### Stats

1104 Wednesday, July 12, 2017
Not affiliated with Stack Overflow
Rip Tutorial: riptutorial@gmail.com

# data.table

## Introduction

Data.table is a package that extends the functionality of data frames from base R, particularly improving on their performance and syntax. See the package's Docs area at Getting started with data.table for details.

## Syntax

• `DT[i, j, by]`
# DT[where, select|update|do, by]
• `DT[...][...]`
# chaining
• `################# Shortcuts, special functions and special symbols inside DT[...]`
• .()
# in several arguments, replaces list()
• J()
# in i, replaces list()
• :=
# in j, a function used to add or modify columns
• .N
# in i, the total number of rows
# in j, the number of rows in a group
• .I
# in j, the vector of row numbers in the table (filtered by i)
• .SD
# in j, the current subset of the data
# selected by the .SDcols argument
• .GRP
# in j, the current index of the subset of the data
• .BY
# in j, the list of by values for the current subset of data
• V1, V2, ...
# default names for unnamed columns created in j
• `################# Joins inside DT[...]`
• DT1[DT2, on, j]
# join two tables
• i.*
# special prefix on DT2's columns after the join
• by=.EACHI
# special option available only with a join
• DT1[!DT2, on, j]
# anti-join two tables
• DT1[DT2, on, roll, j]
# join two tables, rolling on the last column in on=
• `################# Reshaping, stacking and splitting`
• melt(DT, id.vars, measure.vars)
# transform to long format
# for multiple columns, use measure.vars = patterns(...)
• dcast(DT, formula)
# transform to wide format
• rbind(DT1, DT2, ...)
# stack enumerated data.tables
• rbindlist(DT_list, idcol)
# stack a list of data.tables
• split(DT, by)
# split a data.table into a list
• `################# Some other functions specialized for data.tables`
• foverlaps
# overlap joins
• merge
# another way of joining two tables
• set
# another way of adding or modifying columns
• fintersect, fsetdiff, funion, fsetequal, unique, duplicated, anyDuplicated
# set-theory operations with rows as elements
• uniqueN
# the number of distinct rows
• rowidv(DT, cols)
# row ID (1 to .N) within each group determined by cols
• rleidv(DT, cols)
# group ID (1 to .GRP) within each group determined by runs of cols
# apply a shift operator to every column
• setorder, setcolorder, setnames, setkey, setindex, setattr
# modify attributes and order by reference

# Installation and support

To install the data.table package:

``````# install from CRAN
install.packages("data.table")

# or install development version
install.packages("data.table", type = "source", repos = "http://Rdatatable.github.io/data.table")

# and to revert from devel to CRAN, the current version must first be removed
remove.packages("data.table")
install.packages("data.table")
``````

The package's official site has wiki pages providing help getting started, and lists of presentations and articles from around the web.
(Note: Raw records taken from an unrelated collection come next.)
-- ==== Sys2Proof/Machine/Saves.lean ====
section
/-! DEFINITION. Pre-emption and saves (R374 to R380, R425), resume (R381), stops for the external debugger (R386, R387).
A saved strand keeps its whole image; live entries are its open operations, marked to be checked again. Machine/Block.lean gives
the image as the bytes of its block. -/

namespace Sys2Proof.Machine

/-! ### Stopping a strand (R375, R376) -/

/-- Clock ts of a strand: it issues nothing more; a `YIELD` that has not completed counts as completed (R375). -/
def Strand.beginSave (st : Strand) : Strand :=
  if st.halted then st
  else
    let isY (e : Entry) : Bool := decide (e.instr = .yield)
    let wait := match st.front.waitC with
      | some id => if st.open_.any (fun e => e.id == id && isY e) then none else some id
      | none => none
    { st with open_ := st.open_.filter (fun e => !isY e), front := { st.front with stopped := true, waitC := wait } }

/-- An operation with a fixed write-back clock that has not yet completed, and that nothing of open length holds up: no
earlier open writer of its register or user of its stream, no read of its own (R376 step 1). -/
def Strand.ending (st : Strand) (e : Entry) : Bool :=
  fixedClock e.instr && !e.slip && !st.blockedEntry e && (match e.instr with
    | .sbind .. => e.step != 0
    | .schain .. => !st.streamBefore e
    | .spos .. => !st.streamBefore e
    | _ => true)

/-- Operations with a fixed write-back clock have completed, pushes through links have committed, and no `PGPASS` has its page
closed (R340, R376 steps 1, 4). -/
def Strand.settledForSave (st : Strand) : Bool :=
  st.flights.isEmpty && st.linkPend.isEmpty && st.open_.all (fun e => !st.ending e) && !st.passing

/-- Where a save resumes: number, PC and first slot of the oldest bundle with a slot neither issued nor entered (R376). -/
def Strand.resumeAt (st : Strand) : Nat × W64 × Nat :=
  match st.front.pairs with
  | p :: _ => (p.seq, p.pc, if p.from_ = 2 then 2 else 1)
  | [] =>
    match st.front.latch with
    | some b => (b.seq, b.pc, if b.aDone ∧ b.from_ = 0 then 1 else b.from_)
    | none => (st.front.seq, st.front.pc, st.front.firstSlot)

/-- An open operation as a live entry: its checks are made again, it keeps its reservation and its captures (R75, R370). A waiting slot-C
operation leaves its wait list and arrives again at resume, and a `TENQ` finds its queue again there (R304, R376, R381). An entry
that a `RPLY` or `ERET` had begun to complete is live from now on (R425). -/
def Entry.toLive (e : Entry) : Entry :=
  if e.slot = 2 then
    let x := { e with frame := false, live := true }
    (match e.instr with
     | .semwait .. => { x with step := 0 }
     | .mxlock .. => { x with step := 0 }
     | .mxtry .. => { x with step := 0 }
     | .tlbinv .. => { x with step := 0 }
     | .tenq .. => { x with step := Nat.min 1 x.step }
     | _ => x)
  else { e with frame := false, slip := true, placed := true, live := true }

/-- The image of a strand at step 3 of R376: live entries in program order, resume PC, slot and marks. A slot A that had
completed ahead of its turn stands for good, its bundle marked. -/
def Strand.image (st0 : Strand) : Strand :=
  let (seq, pc, slot) := st0.resumeAt
  let done := st0.past
  let st := Strand.settle { st0 with front := { st0.front with pairs := [] } }
  let st := { st with front := st0.front }
  let ws := st.wq.map (fun w => { w.toEntry with frame := false, placed := true, live := true })
  let es := (st.open_.map Entry.toLive ++ ws).foldl (fun l e => insertEntry e l) []
  let marks := st.marksAfter seq ((es ++ done).filter (fun e => decide (seq < e.seq) && e.slot != 2))
  { st with
    open_ := es, wq := []
    streams := st.streams.map (fun q => (q.1, { q.2 with rds := [] }))
    front := { st.front with
      pc := pc, fellOff := st.front.fellOff && st.front.pairs.isEmpty && st.front.latch.isNone
      firstSlot := slot, latch := none, pairs := [], held := none
      marks := marks.map (fun m => (st.front.seq + m.1, m.2)), stalled := false, trapped := false, yielded := false
      stopped := !st.running } }

/-- Capture a strand where it stands, for cause `c`: a trap that waits is recorded as taken (R376); then its image replaces it. In
a gang, what it holds of a long word that has not issued is settled first (R117, R377). -/
def State.capture (s : State) (n : Nat) (c : Cause) : State :=
  let s0 := if (s.core (coreOf n)).gang.on then s.gangHeld n else s
  let s1 := match (s0.strand n).front.trapping with
    | some (seq, pc, t) => s0.enterTrap n seq pc t
    | none => s0
  let st := s1.strand n
  if st.bound.isNone then s1
  else (s1.forgetStrand n).modStrand n (fun st => st.image.setCtl (fun x => { x with svcause := BitVec.ofNat 8 c.code }))

/-! ### Pre-emption (R374, R375) -/

/-- `PREEMPT_REQUEST`: PREQ and DLINE of every strand of the group, in one clock. -/
def execPreemptRequest (lid grp len : Nat) (s : State) : Result :=
  match s.groupAt lid grp with
  | none => .next s
  | some g =>
    if g.phase ≠ .running then .next s
    else .next (g.strands.foldl (fun s n => s.modStrand n (fun st => { st with
      ctl := { st.ctl with preq := true, dline := BitVec.ofNat 32 len, t0 := s.clk } })) s)

/-- A group's save is due: its deadline has come, or every strand has yielded or halted. -/
def State.saveDue (s : State) (g : Group) : Bool :=
  let ss := g.strands.map s.strand
  decide (g.phase = .saving) ||
    (decide (g.phase = .running) && ss.any (fun st => st.ctl.preq) && !ss.all (fun st => st.halted) &&
      (ss.any (fun st => st.ctl.preq && decide (st.ctl.t0 + st.ctl.dline.toNat ≤ s.clk)) ||
        ss.all (fun st => st.halted || st.front.yielded)))

/-- Links name their peers by position while a group is saved (R380). -/
def Strand.mapPeers (st : Strand) (f : Nat → Nat) : Strand :=
  let dst (d : Dest) : Dest := match d with
    | .lk r p q => .lk r (f p) q
    | x => x
  { st with
    links := st.links.map (fun l => (l.1, { l.2 with peer := f l.2.peer }))
    open_ := st.open_.map (fun e => { e with dests := e.dests.map dst })
    frame := st.frame.map (fun e => { e with dests := e.dests.map dst }) }

/-- The bank copies that a strand's replay entries have captured (Table 3-9). -/
def Strand.capsHeld (st : Strand) : List (Nat × Nat) := (st.open_ ++ st.frame).flatMap Entry.caps

/-- Store the group: strand images by position, core images in order, and its units are free (R376 step 4, R379). -/
def State.storeGroup (s : State) (g : Group) (svcause : Cause) : State :=
  let posOf (n : Nat) : Nat := (g.strands.zipIdx.find? (fun p => p.1 == n)).map Prod.snd |>.getD 0
  let cores := (g.strands.map coreOf).eraseDups
  let img : SavedGroup :=
    { lid := g.lid, grp := g.grp
      strands := g.strands.zipIdx.map (fun p => (p.2, (s.strand p.1).mapPeers posOf))
      cores := cores.zipIdx.map (fun p => (p.2, s.core p.1)), svcause := svcause }
  let s1 := g.strands.foldl (fun s n => (s.releaseBanks (coreOf n) (s.strand n).capsHeld).setStrand n Strand.reset) s
  let s2 := cores.foldl (fun s c => s.freeGang c) s1
  { s2 with saved := s2.saved ++ [img] }.modGroup g.lid g.grp (fun x => { x with phase := .saved, strands := [] })

/-- `FORCED_SAVE`: begins at the deadline; then, in each clock behind its traps, it goes on until every strand has settled (R363,
R375, R376). -/
def execForcedSave (lid grp : Nat) (s : State) : Result :=
  match s.groupAt lid grp with
  | none => .next s
  | some g =>
    if !s.saveDue g then .next s
    else if g.phase = .running then
      .next (g.strands.foldl (fun s n => s.modStrand n Strand.beginSave) (s.modGroup lid grp (fun x => { x with phase := .saving })))
    else if g.strands.all (fun n => (s.strand n).settledForSave) then
      let s2 := g.strands.foldl (fun s n => s.capture n .preempt) s
      match s2.groupAt lid grp with
      | some h => if h.phase = .saving then .next (s2.storeGroup g .preempt) else .next s2
      | none => .next s2
    else .next s

/-! ### Resume (R379, R381) -/

/-- The banks of a core block, with no reader yet (Table 3-9). -/
def Core.savedBanks (img : Core) : AMap Bank := img.banks.map (fun b => (b.1, b.2.unread))

/-- Restore a core block of a group of level core or above. -/
def Core.restored (c img : Core) (ctx : Option Nat) : Core :=
  { c.cleared ctx img.savedBanks with
    join := img.join, joinPts := img.joinPts, sems := img.sems, muts := img.muts, gang := img.gang, park := img.park
    parkGranted := false }

/-- The park area of a resumed core takes its slots again, where they can be had (R277, R293). -/
def State.restorePark (s : State) (c : Nat) (img : Core) : State :=
  if img.parkGranted then (s.grantPark c).1.modCore c (fun k => { k with park := img.park }) else s

/-- Restore the core of a strand-level group: banks and park area only where the core holds no strand of the context. Join bits,
semaphores and mutexes stay with a core that the context still owns (R379, Table 17-2). -/
def State.restoreCore (s : State) (level lid c : Nat) (img : Core) : State :=
  let ctx := s.ctxPaOf lid
  if level ≠ 0 then ((s.clearCore c ctx []).modCore c (fun k => k.restored img ctx)).restorePark c img
  else if s.coreHolds c lid then s
  else
    let old := s.core c
    ((s.clearCore c ctx img.savedBanks).modCore c (fun k =>
      let k1 := { k with park := img.park, parkGranted := false }
      if old.ctx = ctx then k1.keepShared old else k1)).restorePark c img

/-- The captures of a resumed group's tasks: let go where they stood, and once the cores are restored counted on the core of
the strand that enqueued them (R75, R378). -/
def State.letGoTasks (s : State) (lid grp : Nat) : State :=
  s.tasks.foldl (fun (s : State) t => if t.bound.lid = lid ∧ t.bound.grp = grp then
    (t.caps.filter (fun c => decide (c.1 < 512))).foldl (fun s c => s.releaseBanks c.1 [c.2]) s else s) s
def State.holdTasks (s : State) (lid grp : Nat) (strandAt : Nat → Nat) : State :=
  let s1 := s.tasks.foldl (fun (s : State) t => if t.bound.lid = lid ∧ t.bound.grp = grp then
    s.recaptureBanks (coreOf (strandAt t.bound.pos)) (t.caps.map Prod.snd) else s) s
  { s1 with tasks := s1.tasks.map (fun (t : Task) =>
      if t.bound.lid = lid ∧ t.bound.grp = grp then
        { t with strand := strandAt t.bound.pos, caps := t.caps.map (fun c => (coreOf (strandAt t.bound.pos), c.2)) }
      else t) }

/-- A restored strand: PREQ and DLINE are cleared (R374), and the strand issues from START on. -/
def Strand.resumed (img : Strand) (b : Bound) (peers : Nat → Nat) (clk : Nat) : Strand :=
  { img.mapPeers peers with
    bound := some b
    ctl := { img.ctl with preq := false, dline := 0, t0 := 0 }
    front := { img.front with wake := clk } }

/-- Resume one group on its strands; a record whose group's image is gone frees its unit (log entry 77). -/
def State.resumeGroup (s : State) (level : Nat) (l : Launch) (cw : List W64) (grp : Nat) (ns : List Nat) : State :=
  match s.saved.find? (fun x => x.lid == l.lid && x.grp == grp) with
  | none => s
  | some sv =>
    let cores := (ns.map coreOf).eraseDups
    let s1 := cores.zipIdx.foldl (fun (s : State) p => match mget? sv.cores p.2 with
      | some c => s.restoreCore level l.lid p.1 c
      | none => s) (s.letGoTasks l.lid grp)
    let at_ (p : Nat) : Nat := (ns.drop p).headD 0
    let s2 := ns.zipIdx.foldl (fun (s : State) p => match mget? sv.strands p.2 with
      | some st => (s.setStrand p.1 (st.resumed (boundOf l cw grp p.2) at_ s.clk)).recaptureBanks (coreOf p.1) st.capsHeld
      | none => s) s1
    let s3 := { s2 with saved := s2.saved.filter (fun x => !(x.lid == l.lid && x.grp == grp)) }.holdTasks l.lid grp at_
    (ns.foldl State.warmFetch s3).modGroup l.lid grp (fun x => { x with phase := .running, strands := ns })

/-- `GROUP_RESUME`: a due record with RES = 1. -/
def execGroupResume (entry : Nat) (s : State) : Result :=
  match mget? s.placement entry with
  | none => .next s
  | some b =>
    if s.clk < b.start ∨ !b.res then .next s
    else
      let s1 := s.prepare entry
      match mget? s1.launches b.lid with
      | none => .next s1
      | some l =>
        let s2 := { s1 with placement := mdel s1.placement entry }
        .next (b.groups.foldl (fun s g => s.resumeGroup b.level l (s1.launchCtx l) g.1 g.2) s2)

/-! ### Debug (R386, R387) -/

/-- Pushes through links into or out of strand `n` are under way. -/
def State.pushing (s : State) (n : Nat) : Bool :=
  s.strands.any (fun p => p.2.linkPend.any (fun q => p.1 == n || q.peer == n) ||
    p.2.flights.any (fun f => f.wbs.any (fun w => match w with
      | .lk _ peer _ _ => p.1 == n || peer == n
      | _ => false)))

/-- `DEBUG_STOP`: a forced save of one strand with LEN = 0, which stays bound; its image stays in place. -/
def execDebugStop (n : Nat) (s : State) : Result :=
  let st := s.strand n
  if st.bound.isNone || !st.running || st.halted then .next s
  else
    if !st.front.stopped then .next (s.modStrand n Strand.beginSave)
    else if st.settledForSave && !s.pushing n then
      let s2 := s.capture n .debug
      .next (if (s2.strand n).running then
        s2.modStrand n (fun x => { x with running := false, front := { x.front with stopped := true } }) else s2)
    else .next s

/-- `DEBUG_RESUME`: the strand goes on in place, after what the external debugger has written into its block
(R387). -/
def execDebugResume (r : Resumption) (s : State) : Result :=
  let st := s.strand r.strand
  if st.bound.isNone || st.running || !st.front.stopped then .next s
  else .next (s.modStrand r.strand (fun x =>
    let y := x.poke r.edits
    { y with running := true, front := { y.front with stopped := false, wake := s.clk } }))

/-- `CURATOR_DBGCTL_WRITE`. -/
def execCuratorDbgctlWrite (n : Nat) (v : BitVec 64) (s : State) : Result :=
  .next (s.modStrand n (fun st => { st with ctl := { st.ctl with dbgctl := v.setWidth 2 } }))

end Sys2Proof.Machine
end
Before asking a question -- here on StackOverflow or anywhere else -- please read the support page.

Many of the functions in the examples above exist in the data.table namespace. To use them, you will need to add a line like `library(data.table)` first or to use their full path, like `data.table::fread` instead of simply `fread`. For help on individual functions, the syntax is `help("fread")` or `?fread`. Again, if the package is not loaded, use the full name like `?data.table::fread`.